Captain Underpants Chapter II

So what do you think? In all the broo ha ha about Hillary's emails and Scott Walker's continuing gutting of worker's rights; Rand Paul's continued goofiness, we learn that Sonoma County Supervisor Efren Carillo, otherwise known as Captain Underpants, for an incident last year when he trotted over to a neighbor's house in nothing but the aforementioned skivvies, hoping the lady in question might find that an enticing sight that would cause her to open wide her bedroom door.

Or her window, as that is where he tried to gain access, causing her to call police. He blamed it all on demon rum and vowed never to touch the stuff again. "Satan punked me!" he complained, as off to rehab he went, following the surprising acquittal on a charge of "peeping."

Now back on the Board of Supervisors, and having reactivated his Facebook account (no pictures below the waist), his neighbor is suing his ass (I can't resist), for causing her humiliation and emotional distress over the incident. 

So what do you think?

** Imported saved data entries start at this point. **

/-- Settles O49: an address holds CFG, a SEED, another register or none. -/
theorem resetRegisterValues : Obligations.ResetRegisterValues := by
  intro p hp
  refine ⟨fun a => ?_, rfl, rfl, rfl, fun bk hbk => ?_, fun h hh => ?_⟩
  · split
    next h0 => rw [h0, regRead_cfg, resetWith_cfg]
    next h0 =>
    split
    next hseed =>
      obtain ⟨i, hi, rfl⟩ := hseed
      have hr : (Reg.hat i .seed).present p := hi
      exact (regRead_addr (s := State.resetWith p) hp hr).trans (readReg_resetWith hr)
    next hseed =>
      cases hr : regAt p a with
      | none => exact regRead_of_unmapped hr
      | some r =>
        obtain ⟨hpres, haddr⟩ := regAt_eq_some hr
        have hcfg : r ≠ .cfg := fun h => h0 (BitVec.eq_of_toNat_eq (by rw [← haddr, h]; rfl))
        have hne (i : Nat) : r ≠ .hat i .seed := by
          rintro rfl
          exact hseed ⟨i, hpres, regAt_injective hr (regAt_addr hp hpres)⟩
        rw [regRead_of_regAt hr, readReg_resetWith hpres, resetValue_of_ne hcfg hne]
  · rw [List.eq_of_mem_replicate hbk]
    refine ⟨rfl, fun x hx => ?_⟩
    rw [List.eq_of_mem_replicate hx]
    exact ⟨rfl, rfl⟩
  · rw [List.eq_of_mem_replicate hh]
    rfl

end Sys2Proof.Machine
/-! A stream of commands on the port (20_memory.md R69, 45_host_commands.md R240): a step takes the first
command from the port and runs it, and no command reads or writes the words behind it. -/

namespace Sys2Proof

/-- R80 to R83: the decoder reads a command back from its words and keeps the words behind it. -/
theorem decode_encode_append (i : Instr) (rest : List Word) :
    decode (encode i ++ rest) = .ok (i, rest) := by
  cases i with
  | noteOn u n v | noteOff u n v =>
    simp [encode, decode, opcField_encodeN, unitField_encodeN, noteField_encodeN, velField_encodeN]
  | write a d | read a => simp [encode, decode, opcField_encodeA, addrField_encodeA]
  | _ => simp [encode, decode, opcField_encodeZ]

end Sys2Proof

namespace Sys2Proof.Machine

/-! ## The words behind a command -/

theorem noteOnUnit_setPort (u : BitVec 4) (n : BitVec 7) (s : State) (ws : List Word) :
    noteOnUnit u n (s.setPort ws) = (noteOnUnit u n s).setPort ws := by
  rw [noteOnUnit, noteOnUnit, apply_ite (State.setPort · ws), apply_ite (State.setPort · ws)]
  rfl

theorem noteOffUnit_setPort (u : BitVec 4) (n : BitVec 7) (s : State) (ws : List Word) :
    noteOffUnit u n (s.setPort ws) = (noteOffUnit u n s).setPort ws := by
  rw [noteOffUnit, noteOffUnit, apply_ite (State.setPort · ws), apply_ite (State.setPort · ws)]
  rfl

theorem writeReg_setPort (s : State) (r : Reg) (d : Word) (ws : List Word) :
    writeReg (s.setPort ws) r d = (writeReg s r d).setPort ws := by
  cases r with
  | route i =>
    rw [writeReg, writeReg, apply_ite (State.setPort · ws)]
    rfl
  | _ => rfl

theorem regWrite_setPort (s : State) (a : Addr) (d : Word) (ws : List Word) :
    regWrite (s.setPort ws) a d = (regWrite s a d).setPort ws := by
  simp only [regWrite, State.setPort_cfg]
  cases regAt s.cfg a with
  | none => rfl
  | some r => exact writeReg_setPort s r d ws
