/-- A home at power-on: the defaults of 11_translation.md R323. -/
def Home.start : Home where
  mem := []
  commit := 0x10000000000
  loww := 0
  highw := 0
  holdlim := 1000
  artb := 0
  chunks := []
  pins := []
  tables := []
  balloon := []
  tlb := []
  walks := []
  held := []
  slog := []
  exph := []
  migs := []
  mighold := []
  fwded := []
  views := []
  ingress := []
  bad := []
  corrected := 0
  summed := none

/-- A queue descriptor of zeros. -/
def QDesc.zero : QDesc := ⟨0, 0, 0, 0, 0, 0, false, false, false, false, false, 0, 0, 0, 0, 0, 0, true⟩

/-- A partition without a job. -/
def Part.start : Part := ⟨none, none, [], [], none, []⟩

/-- A queue nothing has been fetched from. -/
def Queue.start : Queue := ⟨0, 0, 0, QDesc.zero, [], [], none, none, false, false, none⟩

/-- An invalid slot (13_queues.md, "Resident slots": VALID is 0 at power-on). -/
def RSlot.start : RSlot := ⟨false, 0, 0, [], 0, [], []⟩

/-- The module's registers at power-on (log entry 5). -/
def Sys.start : Sys where
  state := 0
  fwB := false
  fwver := 0
  minver := 0
  dev := 0
  nuse := 0
  port0 := 0
  port2 := 0
  ptab := 0
  qtab := 0
  jrnl := 0
  decided := 0
  evbase := 0
  evprod := 0
  evcons := 0
  plim := 1600
  hdmb := 0
  clock := Clock.start
  edges := []
  locked := false
  syncs := 0
  dtskew := BitVec.allOnes 64
  flashA := []
  flashB := []
  flashC := []
  otk := 0
  cmd := 0
  arg := 0
  mstat := 0
  running := none
  erased := none
  window := []
  meas := []
  atstat := 0
  idx := 0
  nonce := []
  sig := []
  links := []
  switches := []
  events := []
  msixWait := false
  msixLast := 0
  msixSent := 0
  activeB := false
  bole0 := true
  bole1 := true
  takeover := false
  twigs := []
  window0 := 0
  ats := []
  pageReqs := []
  pod := []
  abroad := []
  lastRead := []
  lastPoison := false

/-- The machine right after power is applied, before the boot ROM has run (14_system.md R400; log entry 5). -/
def State.reset : State where
  agenda := []
  cur := 0
  obj := 0
  fabric := 0
  cores := []
  quads := []
  dies := []
  stops := []
  air := []
  parts := []
  uses := []
  taken := []
  homes := []
  queues := []
  slots := []
  journal := []
  sys := Sys.start
  hostMem := []
  pasids := []

end Sys2Proof.Machine
end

Should he run for re-election? Will anyone run against him? Does anyone care about this sort of stuff anymore?

It's the beginning of election season folks. These things matter. Your opinions count. Let's dish!

Today's recipe (really!)

Underpant toast

Surely this Impresses girls

We all know that girls love pants and all the paraphernalia that goes with them so Underpant toast has to be a winner, for the sophisticated man around town.


Begin with a conventional slice of toast, the type often made by a toaster or grill.
Using a knife make a pocket by running it between the two sides.
Next cover one side with Mayonaise, the type you normally use for stuff.
Now cut the edge off.
Then cut off the other corners and make an attractive Y shape in the mayonaise.